Bref, les historiens aujourd'hui sont plus sensibles à ce terreau intellectuel et au potentiel de violence que recèle une société où les structures juridictionnelles sont floues et où l'État d'exception tend à devenir... la règle.
Notes.58. Le terme anglais est celui d'outsiders. Gay est très sensible à ce concept qui figure explicitement dans le titre de l'édition d'origine "Weimar Culture. The Outsider as Insider". Hugo Preuss incarne bien cette ouverture : alors qu'il avait été tenu à l'écart de l'Université, comme la plupart des juifs et des démocrates de gauche, il allait être le principal architecte de la nouvelle Constitution.
59. Entouré d'une cour d'éphèbes et de disciples, comme Friedrich Gundolf, il rejette un monde qu'il méprise pour restaurer le sens aristocratique de la vie. La poésie responsable du nazisme ? Évidemment pas, mais le fait d'élever les poètes au-dessus des penseurs ne préparaient guère les esprits à accepter les compromis démocratiques. En réclamant quelque chose de plus élevé que la politique, George et ses émules ouvraient la voie à la barbarie.
60. Dans son Frederic II, le Kaiser apparaît comme un véritable surhomme, père de la Renaissance, chef d'État hors pair et surtout incarnation de forces primitives qui le rendait allemand jusque dans l'âme. Kantorowicz, d'origine juive, avait été officier prussien, membre des Corps Francs et avait pris les armes contre la gauche et dénoncé la médiocrité d'un âge sans dirigeant. Il faudra attendre son exclusion de l'Université pour qu'il renie ses engagements et s'exile.

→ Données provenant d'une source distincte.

-- ==== Sys2Proof/Certificates/Slice0/Obligations.lean ====
section
/-! DEFINITION. The statements for the provers, by family. -/

open Sys2Proof Sys2Proof.Machine

/-! ### Descriptors of the flow and index families (chapter 2) -/

/-- The index rows, `NOP`, `YIELD`, `FENCE`, `TIME`, `TRACE` and `SYNC_READ` complete with the value the rule gives in the named index
register, signal their `DONE_OBJ` (R34), and leave every other register, the flags and memory alone. -/
def Obligations.IndexRowsComplete : Prop :=
  ∀ (t : Fin 256) (n : Fin 16) (w : Desc) (s : State), s.plain t n w →
    (Issues s t n w 0x2F → Does (.nop t n w) s fun u => StepsOn s u t n w)
    ∧ (Issues s t n w 0x2E → Does (.yield t n w) s fun u => StepsOn s u t n w ∧ (u.tile t).robin.getLast? = some n.val)
    ∧ (Issues s t n w 0x23 → (s.thread (thrKey t n)).pend = [] → Does (.fence t n w) s fun u => StepsOn s u t n w)
    ∧ (Issues s t n w 0x30 → Does (.ixSet t n w) s fun u =>
        u.ix t n (dDst w) = dImm w ∧ StepsOn s u t n w [R.ix t n (dDst w)])
    ∧ (Issues s t n w 0x31 → Does (.ixAdd t n w) s fun u =>
        u.ix t n (dDst w) = s.ix t n (dSrc w) + dImm w ∧ StepsOn s u t n w [R.ix t n (dDst w)])
    ∧ (∀ b, Issues s t n w 0x32 → s.ctxRead (s.ctxOf t n) (s.aop t n w 48) 8 = .ok b → Does (.ixLoad t n w) s fun u =>
        u.ix t n (dDst w) = BitVec.ofNat 64 (leNat b) ∧ StepsOn s u t n w [R.ix t n (dDst w)])
    ∧ (Issues s t n w 0x3A → Does (.time t n w) s fun u =>
        u.ix t n (dDst w) = s.reg R.larkTime ∧ StepsOn s u t n w [R.ix t n (dDst w)])
    ∧ (Issues s t n w 0x3B → s.boot.trace = true → s.coreRuns 5 = true → Does (.trace t n w) s fun u =>
        u.out = s.out ++ [.trace t n (dImm w) s.now] ∧ StepsOn s u t n w)
    ∧ (∀ p, Issues s t n w 0x24 → CounterHere s t n w p → Does (.syncRead t n w) s fun u =>
        u.ix t n (dVreg w) = s.reg p ∧ StepsOn s u t n w [R.ix t n (dVreg w)])

/-- The flow rows (R503): where each goes on, with the loop stack and the call stack it leaves and the 1 added to its `DONE_OBJ`
(R34), and for a `HALT` to `EXIT_OBJ` (R37). Behind the last descriptor of a loop's body (R38)
both index increments are applied, in 16-byte units, and the thread goes back to the first descriptor of the body while passes are left.
Where the rules leave something open it rests on the model's choice: log entries 16 and 24. -/
def Obligations.FlowRowsComplete : Prop :=
  (∀ (t : Fin 256) (n : Fin 16) (w : Desc) (s : State),
    let th := s.thread (thrKey t n)
    let there := pcPlus (s.pcOf t n) (dTarget w)
    s.doneQuiet t w →
    (Issues s t n w 0x2A → Does (.jump t n w) s fun u =>
        GoesTo s u t n w there ∧ (u.thread (thrKey t n)).loops = loopsAt th.loops (there % 2 ^ 40))
    ∧ (Issues s t n w 0x29 → 1 ≤ dSel w → dSel w ≤ 4 → (dSel w ≤ 2 → dNum w < 4) → s.straight t n → Does (.branch t n w) s fun u =>
        if branchTest s t n w = true then GoesTo s u t n w there ∧ (u.thread (thrKey t n)).loops = loopsAt th.loops (there % 2 ^ 40)
        else StepsOn s u t n w ∧ (u.thread (thrKey t n)).loops = th.loops)
    ∧ (∀ p, Issues s t n w 0x29 → dSel w = 0 → dCond w < 6 → CounterHere s t n w p → s.straight t n →
        Does (.branch t n w) s fun u =>
          if waitHolds (dCond w) (s.reg p) (s.ix t n (dNum w)) = true then GoesTo s u t n w there else StepsOn s u t n w)
    ∧ (Issues s t n w 0x2B → th.calls.length < 4 → Does (.call t n w) s fun u =>
        GoesTo s u t n w there ∧ (u.thread (thrKey t n)).calls = pcPlus (s.pcOf t n) 1 :: th.calls)
    ∧ (∀ a rest, Issues s t n w 0x2C → th.calls = a :: rest → (∀ f ∈ th.loops.head?, f.stop ≠ a % 2 ^ 40) →
        Does (.ret t n w) s fun u => GoesTo s u t n w a ∧ (u.thread (thrKey t n)).calls = rest)
    ∧ (Issues s t n w 0x28 → dBody w ≠ 0 → th.loops.length < 4 → dLoopCount w ≠ 0 → Does (.loop t n w) s fun u =>
        GoesTo s u t n w (pcPlus (s.pcOf t n) 1) ∧
        (u.thread (thrKey t n)).loops =
          { first := pcPlus (s.pcOf t n) 1 % 2 ^ 40, stop := pcPlus (s.pcOf t n) (1 + dBody w) % 2 ^ 40, left := dLoopCount w,
            ixa := dIxa w, inca := dInca w, ixb := dIxb w, incb := dIncb w } :: th.loops)
    ∧ (Issues s t n w 0x28 → dBody w ≠ 0 → th.loops = [] → dLoopCount w = 0 → Does (.loop t n w) s fun u =>
        GoesTo s u t n w (pcPlus (s.pcOf t n) (1 + dBody w)) ∧ (u.thread (thrKey t n)).loops = [])
    ∧ (Issues s t n w 0x2D → s.straight t n → th.pend = [] →
        (s.bit (F.threadCtl.exitEn t n) = true → QuietCounter s (R.syncCount t (s.fld (F.threadCtl.exitObj t n)))) → Does (.halt t n w) s fun u =>
        u.fld (F.threadStatus.state t n) = 0 ∧ (∀ k, k ∉ threadRegs t n → u.reg k = s.reg k + s.exitAdd t n k + doneAdd t w k)
        ∧ MarksOnly s u (s.ctxOf t n))
    ∧ (Issues s t n w 0x2D → s.straight t n → th.pend ≠ [] → Does (.halt t n w) s fun u =>
        u.fld (F.threadStatus.state t n) = 7 ∧ (u.thread (thrKey t n)).ending = .halt ∧ RegsBut s u (threadRegs t n) ∧ SameBytes s u))
  ∧ ∀ (t : Fin 256) (n : Fin 16) (w : Desc) (s : State) (f : LoopFrame) (rest : List LoopFrame),
    s.doneQuiet t w → Issues s t n w 0x2F → (s.thread (thrKey t n)).loops = f :: rest → f.stop = pcPlus (s.pcOf t n) 1 % 2 ^ 40 → 1 < f.left →
    f.ixa < 8 → f.ixb < 8 → f.ixa ≠ f.ixb →
    Does (.nop t n w) s fun u =>
      u.reg (R.threadPc t n) = BitVec.ofNat 64 (2 ^ 40 * (pcPlus (s.pcOf t n) 1 / 2 ^ 40) + f.first)
      ∧ u.ix t n f.ixa = s.ix t n f.ixa + BitVec.ofInt 64 (16 * f.inca)
      ∧ u.ix t n f.ixb = s.ix t n f.ixb + BitVec.ofInt 64 (16 * f.incb)
      ∧ (u.thread (thrKey t n)).loops = { f with left := f.left - 1 } :: rest
      ∧ RegsDone s u t n w [R.ix t n f.ixa, R.ix t n f.ixb] ∧ SameBytes s u

/-! ### Synchronisation descriptors (chapter 2) -/

/-- The `SIGNAL` rows (R44) and `ARRIVE` (R47) on a counter of this module nothing waits at: the counter's new value, and the payload words an
`ARM` writes or the reduction combines; the descriptor signals its `DONE_OBJ` (R34) and goes on, and nothing else changes.
Where the rules leave something open it rests on the model's choice: log entry 24. -/
def Obligations.SignalAndArriveComplete : Prop :=
  (∀ (t : Fin 256) (n : Fin 16) (w : Desc) (s : State) (p : Nat),
    Issues s t n w 0x20 → (s.thread (thrKey t n)).pend = [] → s.plain t n w → CounterHere s t n w p → QuietCounter s p →
    let v := s.syncValue t n w
    (dOpc w = 0 → Does (.signalAdd t n w) s fun u => u.reg p = s.reg p + v + doneAdd t w p ∧ StepsOn s u t n w [p])
    ∧ (dOpc w = 1 → Does (.signalSet t n w) s fun u => u.reg p = v + doneAdd t w p ∧ StepsOn s u t n w [p])
    ∧ (dOpc w = 2 → Does (.signalMax t n w) s fun u => u.reg p = BitVec.ofNat 64 (max (s.reg p).toNat v.toNat) + doneAdd t w p ∧ StepsOn s u t n w [p])
    ∧ (dOpc w = 3 → Does (.signalMin t n w) s fun u => u.reg p = BitVec.ofNat 64 (min (s.reg p).toNat v.toNat) + doneAdd t w p ∧ StepsOn s u t n w [p])
    ∧ (dOpc w = 4 → Does (.signalOr t n w) s fun u => u.reg p = (s.reg p ||| v) + doneAdd t w p ∧ StepsOn s u t n w [p])
    ∧ (dOpc w = 5 → Does (.signalAnd t n w) s fun u => u.reg p = (s.reg p &&& v) + doneAdd t w p ∧ StepsOn s u t n w [p])
    ∧ (dOpc w = 6 → v.toNat % 16 < 0xA → v.toNat % 16 ≠ 0 → Does (.signalArm t n w) s fun u =>
        (∀ i, i < 32 → u.memNat (payloadOf p + 8 * i) 8 = (reduceIdentity (v.toNat % 16)).toNat)
        ∧ GoesOn s u t n ∧ RegsDone s u t n w [] ∧ BytesBut s u (payloadOf p) 256))
  ∧ ∀ (t : Fin 256) (n : Fin 16) (w : Desc) (s : State) (p : Nat) (b : List Byte),
    Issues s t n w 0x22 → (s.thread (thrKey t n)).pend = [] → s.plain t n w → CounterHere s t n w p → QuietCounter s p →
    dOpc w < 0xA → dOpc w ≠ 0 → 0 < dWords w → dWords w ≤ 32 → s.ctxRead (s.ctxOf t n) (s.aop t n w 24) (8 * dWords w) = .ok b →
    Does (.arrive t n w) s fun u =>
      u.reg p = s.reg p + 1 + doneAdd t w p
      ∧ (∀ i, i < dWords w → u.memNat (payloadOf p + 8 * i) 8 =
          (reduceWord (dOpc w) (BitVec.ofNat 64 (s.memNat (payloadOf p + 8 * i) 8)) (BitVec.ofNat 64 (leNat ((b.drop (8 * i)).take 8)))).toNat)
      ∧ GoesOn s u t n ∧ RegsDone s u t n w [p] ∧ BytesBut s u (payloadOf p) (8 * dWords w)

61. Parmi les "romans de guerre nationaux" à fort tirage, on peut citer La Passion allemande d'Edwin Dwinger (1929). "L'expérience intime" de la guerre est aussi au coeur de l'oeuvre d'Ernst Jünger (Orages d'acier, 1922) et a inspiré de nombreux films patriotiques produits par l'UFA, le trust que contrôle Hugenberg.

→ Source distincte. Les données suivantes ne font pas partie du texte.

/-! `modRing` -/
@[simp] theorem State.modRing_pending (k : Nat) (f : Ring → Ring) : (s.modRing k f).pending = s.pending := rfl
@[simp] theorem State.modRing_freeCount (k : Nat) (f : Ring → Ring) : (s.modRing k f).freeCount = s.freeCount := rfl
@[simp] theorem State.modRing_out (k : Nat) (f : Ring → Ring) : (s.modRing k f).out = s.out := rfl
@[simp] theorem State.modRing_regs (k : Nat) (f : Ring → Ring) : (s.modRing k f).regs = s.regs := rfl
@[simp] theorem State.modRing_mem (k : Nat) (f : Ring → Ring) : (s.modRing k f).mem = s.mem := rfl
@[simp] theorem State.modRing_badWords (k : Nat) (f : Ring → Ring) : (s.modRing k f).badWords = s.badWords := rfl
@[simp] theorem State.modRing_threads (k : Nat) (f : Ring → Ring) : (s.modRing k f).threads = s.threads := rfl
@[simp] theorem State.modRing_tiles (k : Nat) (f : Ring → Ring) : (s.modRing k f).tiles = s.tiles := rfl
@[simp] theorem State.modRing_ctxs (k : Nat) (f : Ring → Ring) : (s.modRing k f).ctxs = s.ctxs := rfl
@[simp] theorem State.modRing_hamper (k : Nat) (f : Ring → Ring) : (s.modRing k f).hamper = s.hamper := rfl
@[simp] theorem State.modRing_roots (k : Nat) (f : Ring → Ring) : (s.modRing k f).roots = s.roots := rfl
@[simp] theorem State.modRing_log (k : Nat) (f : Ring → Ring) : (s.modRing k f).log = s.log := rfl
@[simp] theorem State.modRing_hist (k : Nat) (f : Ring → Ring) : (s.modRing k f).hist = s.hist := rfl
@[simp] theorem State.modRing_notices (k : Nat) (f : Ring → Ring) : (s.modRing k f).notices = s.notices := rfl
@[simp] theorem State.modRing_faultLow (k : Nat) (f : Ring → Ring) : (s.modRing k f).faultLow = s.faultLow := rfl
@[simp] theorem State.modRing_stopFrozen (k : Nat) (f : Ring → Ring) : (s.modRing k f).stopFrozen = s.stopFrozen := rfl
@[simp] theorem State.modRing_vecCount (k : Nat) (f : Ring → Ring) : (s.modRing k f).vecCount = s.vecCount := rfl
@[simp] theorem State.modRing_ports (k : Nat) (f : Ring → Ring) : (s.modRing k f).ports = s.ports := rfl
@[simp] theorem State.modRing_coordKnown (k : Nat) (f : Ring → Ring) : (s.modRing k f).coordKnown = s.coordKnown := rfl
@[simp] theorem State.modRing_lasers (k : Nat) (f : Ring → Ring) : (s.modRing k f).lasers = s.lasers := rfl
@[simp] theorem State.modRing_stileAcks (k : Nat) (f : Ring → Ring) : (s.modRing k f).stileAcks = s.stileAcks := rfl
@[simp] theorem State.modRing_xfers (k : Nat) (f : Ring → Ring) : (s.modRing k f).xfers = s.xfers := rfl
@[simp] theorem State.modRing_nextTid (k : Nat) (f : Ring → Ring) : (s.modRing k f).nextTid = s.nextTid := rfl
@[simp] theorem State.modRing_streams (k : Nat) (f : Ring → Ring) : (s.modRing k f).streams = s.streams := rfl
@[simp] theorem State.modRing_launches (k : Nat) (f : Ring → Ring) : (s.modRing k f).launches = s.launches := rfl
@[simp] theorem State.modRing_reassemblies (k : Nat) (f : Ring → Ring) : (s.modRing k f).reassemblies = s.reassemblies := rfl
@[simp] theorem State.modRing_rxWait (k : Nat) (f : Ring → Ring) : (s.modRing k f).rxWait = s.rxWait := rfl
@[simp] theorem State.modRing_arrived (k : Nat) (f : Ring → Ring) : (s.modRing k f).arrived = s.arrived := rfl
@[simp] theorem State.modRing_accepted (k : Nat) (f : Ring → Ring) : (s.modRing k f).accepted = s.accepted := rfl
@[simp] theorem State.modRing_shardFailed (k : Nat) (f : Ring → Ring) : (s.modRing k f).shardFailed = s.shardFailed := rfl
@[simp] theorem State.modRing_lark (k : Nat) (f : Ring → Ring) : (s.modRing k f).lark = s.lark := rfl
@[simp] theorem State.modRing_intakes (k : Nat) (f : Ring → Ring) : (s.modRing k f).intakes = s.intakes := rfl
@[simp] theorem State.modRing_publishes (k : Nat) (f : Ring → Ring) : (s.modRing k f).publishes = s.publishes := rfl
@[simp] theorem State.modRing_d3hot (k : Nat) (f : Ring → Ring) : (s.modRing k f).d3hot = s.d3hot := rfl
@[simp] theorem State.modRing_cfg (k : Nat) (f : Ring → Ring) : (s.modRing k f).cfg = s.cfg := rfl
@[simp] theorem State.modRing_maxRead (k : Nat) (f : Ring → Ring) : (s.modRing k f).maxRead = s.maxRead := rfl
@[simp] theorem State.modRing_maxPayload (k : Nat) (f : Ring → Ring) : (s.modRing k f).maxPayload = s.maxPayload := rfl
@[simp] theorem State.modRing_scaleFail (k : Nat) (f : Ring → Ring) : (s.modRing k f).scaleFail = s.scaleFail := rfl
@[simp] theorem State.modRing_tileFail (k : Nat) (f : Ring → Ring) : (s.modRing k f).tileFail = s.tileFail := rfl
@[simp] theorem State.modRing_objs (k : Nat) (f : Ring → Ring) : (s.modRing k f).objs = s.objs := rfl
@[simp] theorem State.modRing_causes (k : Nat) (f : Ring → Ring) : (s.modRing k f).causes = s.causes := rfl
@[simp] theorem State.modRing_fwCores (k : Nat) (f : Ring → Ring) : (s.modRing k f).fwCores = s.fwCores := rfl
@[simp] theorem State.modRing_boot (k : Nat) (f : Ring → Ring) : (s.modRing k f).boot = s.boot := rfl
@[simp] theorem State.modRing_bring (k : Nat) (f : Ring → Ring) : (s.modRing k f).bring = s.bring := rfl
@[simp] theorem State.modRing_fresets (k : Nat) (f : Ring → Ring) : (s.modRing k f).fresets = s.fresets := rfl
@[simp] theorem State.modRing_flash (k : Nat) (f : Ring → Ring) : (s.modRing k f).flash = s.flash := rfl
@[simp] theorem State.modRing_ronbin (k : Nat) (f : Ring → Ring) : (s.modRing k f).ronbin = s.ronbin := rfl

/-! `modFwCore` -/
@[simp] theorem State.modFwCore_pending (k : Nat) (f : FwCore → FwCore) : (s.modFwCore k f).pending = s.pending := rfl
@[simp] theorem State.modFwCore_freeCount (k : Nat) (f : FwCore → FwCore) : (s.modFwCore k f).freeCount = s.freeCount := rfl
@[simp] theorem State.modFwCore_out (k : Nat) (f : FwCore → FwCore) : (s.modFwCore k f).out = s.out := rfl
@[simp] theorem State.modFwCore_regs (k : Nat) (f : FwCore → FwCore) : (s.modFwCore k f).regs = s.regs := rfl
@[simp] theorem State.modFwCore_mem (k : Nat) (f : FwCore → FwCore) : (s.modFwCore k f).mem = s.mem := rfl
@[simp] theorem State.modFwCore_badWords (k : Nat) (f : FwCore → FwCore) : (s.modFwCore k f).badWords = s.badWords := rfl
@[simp] theorem State.modFwCore_threads (k : Nat) (f : FwCore → FwCore) : (s.modFwCore k f).threads = s.threads := rfl
@[simp] theorem State.modFwCore_tiles (k : Nat) (f : FwCore → FwCore) : (s.modFwCore k f).tiles = s.tiles := rfl
@[simp] theorem State.modFwCore_ctxs (k : Nat) (f : FwCore → FwCore) : (s.modFwCore k f).ctxs = s.ctxs := rfl
@[simp] theorem State.modFwCore_hamper (k : Nat) (f : FwCore → FwCore) : (s.modFwCore k f).hamper = s.hamper := rfl
@[simp] theorem State.modFwCore_roots (k : Nat) (f : FwCore → FwCore) : (s.modFwCore k f).roots = s.roots := rfl
@[simp] theorem State.modFwCore_log (k : Nat) (f : FwCore → FwCore) : (s.modFwCore k f).log = s.log := rfl
@[simp] theorem State.modFwCore_hist (k : Nat) (f : FwCore → FwCore) : (s.modFwCore k f).hist = s.hist := rfl
@[simp] theorem State.modFwCore_notices (k : Nat) (f : FwCore → FwCore) : (s.modFwCore k f).notices = s.notices := rfl
@[simp] theorem State.modFwCore_faultLow (k : Nat) (f : FwCore → FwCore) : (s.modFwCore k f).faultLow = s.faultLow := rfl
@[simp] theorem State.modFwCore_stopFrozen (k : Nat) (f : FwCore → FwCore) : (s.modFwCore k f).stopFrozen = s.stopFrozen := rfl
@[simp] theorem State.modFwCore_vecCount (k : Nat) (f : FwCore → FwCore) : (s.modFwCore k f).vecCount = s.vecCount := rfl
@[simp] theorem State.modFwCore_ports (k : Nat) (f : FwCore → FwCore) : (s.modFwCore k f).ports = s.ports := rfl
@[simp] theorem State.modFwCore_coordKnown (k : Nat) (f : FwCore → FwCore) : (s.modFwCore k f).coordKnown = s.coordKnown := rfl
@[simp] theorem State.modFwCore_lasers (k : Nat) (f : FwCore → FwCore) : (s.modFwCore k f).lasers = s.lasers := rfl
@[simp] theorem State.modFwCore_stileAcks (k : Nat) (f : FwCore → FwCore) : (s.modFwCore k f).stileAcks = s.stileAcks := rfl
@[simp] theorem State.modFwCore_xfers (k : Nat) (f : FwCore → FwCore) : (s.modFwCore k f).xfers = s.xfers := rfl
@[simp] theorem State.modFwCore_nextTid (k : Nat) (f : FwCore → FwCore) : (s.modFwCore k f).nextTid = s.nextTid := rfl
@[simp] theorem State.modFwCore_streams (k : Nat) (f : FwCore → FwCore) : (s.modFwCore k f).streams = s.streams := rfl
@[simp] theorem State.modFwCore_launches (k : Nat) (f : FwCore → FwCore) : (s.modFwCore k f).launches = s.launches := rfl
@[simp] theorem State.modFwCore_reassemblies (k : Nat) (f : FwCore → FwCore) : (s.modFwCore k f).reassemblies = s.reassemblies := rfl
@[simp] theorem State.modFwCore_rxWait (k : Nat) (f : FwCore → FwCore) : (s.modFwCore k f).rxWait = s.rxWait := rfl
@[simp] theorem State.modFwCore_arrived (k : Nat) (f : FwCore → FwCore) : (s.modFwCore k f).arrived = s.arrived := rfl
@[simp] theorem State.modFwCore_accepted (k : Nat) (f : FwCore → FwCore) : (s.modFwCore k f).accepted = s.accepted := rfl
@[simp] theorem State.modFwCore_shardFailed (k : Nat) (f : FwCore → FwCore) : (s.modFwCore k f).shardFailed = s.shardFailed := rfl
@[simp] theorem State.modFwCore_lark (k : Nat) (f : FwCore → FwCore) : (s.modFwCore k f).lark = s.lark := rfl
@[simp] theorem State.modFwCore_rings (k : Nat) (f : FwCore → FwCore) : (s.modFwCore k f).rings = s.rings := rfl
@[simp] theorem State.modFwCore_intakes (k : Nat) (f : FwCore → FwCore) : (s.modFwCore k f).intakes = s.intakes := rfl
@[simp] theorem State.modFwCore_publishes (k : Nat) (f : FwCore → FwCore) : (s.modFwCore k f).publishes = s.publishes := rfl
@[simp] theorem State.modFwCore_d3hot (k : Nat) (f : FwCore → FwCore) : (s.modFwCore k f).d3hot = s.d3hot := rfl
@[simp] theorem State.modFwCore_cfg (k : Nat) (f : FwCore → FwCore) : (s.modFwCore k f).cfg = s.cfg := rfl
@[simp] theorem State.modFwCore_maxRead (k : Nat) (f : FwCore → FwCore) : (s.modFwCore k f).maxRead = s.maxRead := rfl
@[simp] theorem State.modFwCore_maxPayload (k : Nat) (f : FwCore → FwCore) : (s.modFwCore k f).maxPayload = s.maxPayload := rfl
@[simp] theorem State.modFwCore_scaleFail (k : Nat) (f : FwCore → FwCore) : (s.modFwCore k f).scaleFail = s.scaleFail := rfl
@[simp] theorem State.modFwCore_tileFail (k : Nat) (f : FwCore → FwCore) : (s.modFwCore k f).tileFail = s.tileFail := rfl
@[simp] theorem State.modFwCore_objs (k : Nat) (f : FwCore → FwCore) : (s.modFwCore k f).objs = s.objs := rfl
@[simp] theorem State.modFwCore_causes (k : Nat) (f : FwCore → FwCore) : (s.modFwCore k f).causes = s.causes := rfl
@[simp] theorem State.modFwCore_boot (k : Nat) (f : FwCore → FwCore) : (s.modFwCore k f).boot = s.boot := rfl
@[simp] theorem State.modFwCore_bring (k : Nat) (f : FwCore → FwCore) : (s.modFwCore k f).bring = s.bring := rfl
@[simp] theorem State.modFwCore_fresets (k : Nat) (f : FwCore → FwCore) : (s.modFwCore k f).fresets = s.fresets := rfl
@[simp] theorem State.modFwCore_flash (k : Nat) (f : FwCore → FwCore) : (s.modFwCore k f).flash = s.flash := rfl
@[simp] theorem State.modFwCore_ronbin (k : Nat) (f : FwCore → FwCore) : (s.modFwCore k f).ronbin = s.ronbin := rfl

62. L'expression a été forgée par un historien suisse, Armin Mohler, en 1949. Longtemps discutée, elle a été aujourd'hui acceptée par la plupart des historiens.
63. Le Déclin de l'Occident, conçu en 1911, se voulait un avertissement contre la folle menace de la guerre. Mais, quand le premier tome paraît en 1918, c'est la lecture qu'on en fait qui est pessimiste.
64. Legs romantique: on retrouve déjà cette exaltation de l'Être allemand, de l'Urvolk, chez les "teutomanes" comme Ernst Arndt ou Friedrich Jahn au début du XIXe siècle.
65. Selon la formule déjà utilisée par Theodor Fritsch en 1883 dans son Manuel de la Question juive.
66. Moeller dit de Hitler: "Ce type ne comprendra jamais rien"... mais, il ajoutait qu'il pouvait servir à réveiller les masses.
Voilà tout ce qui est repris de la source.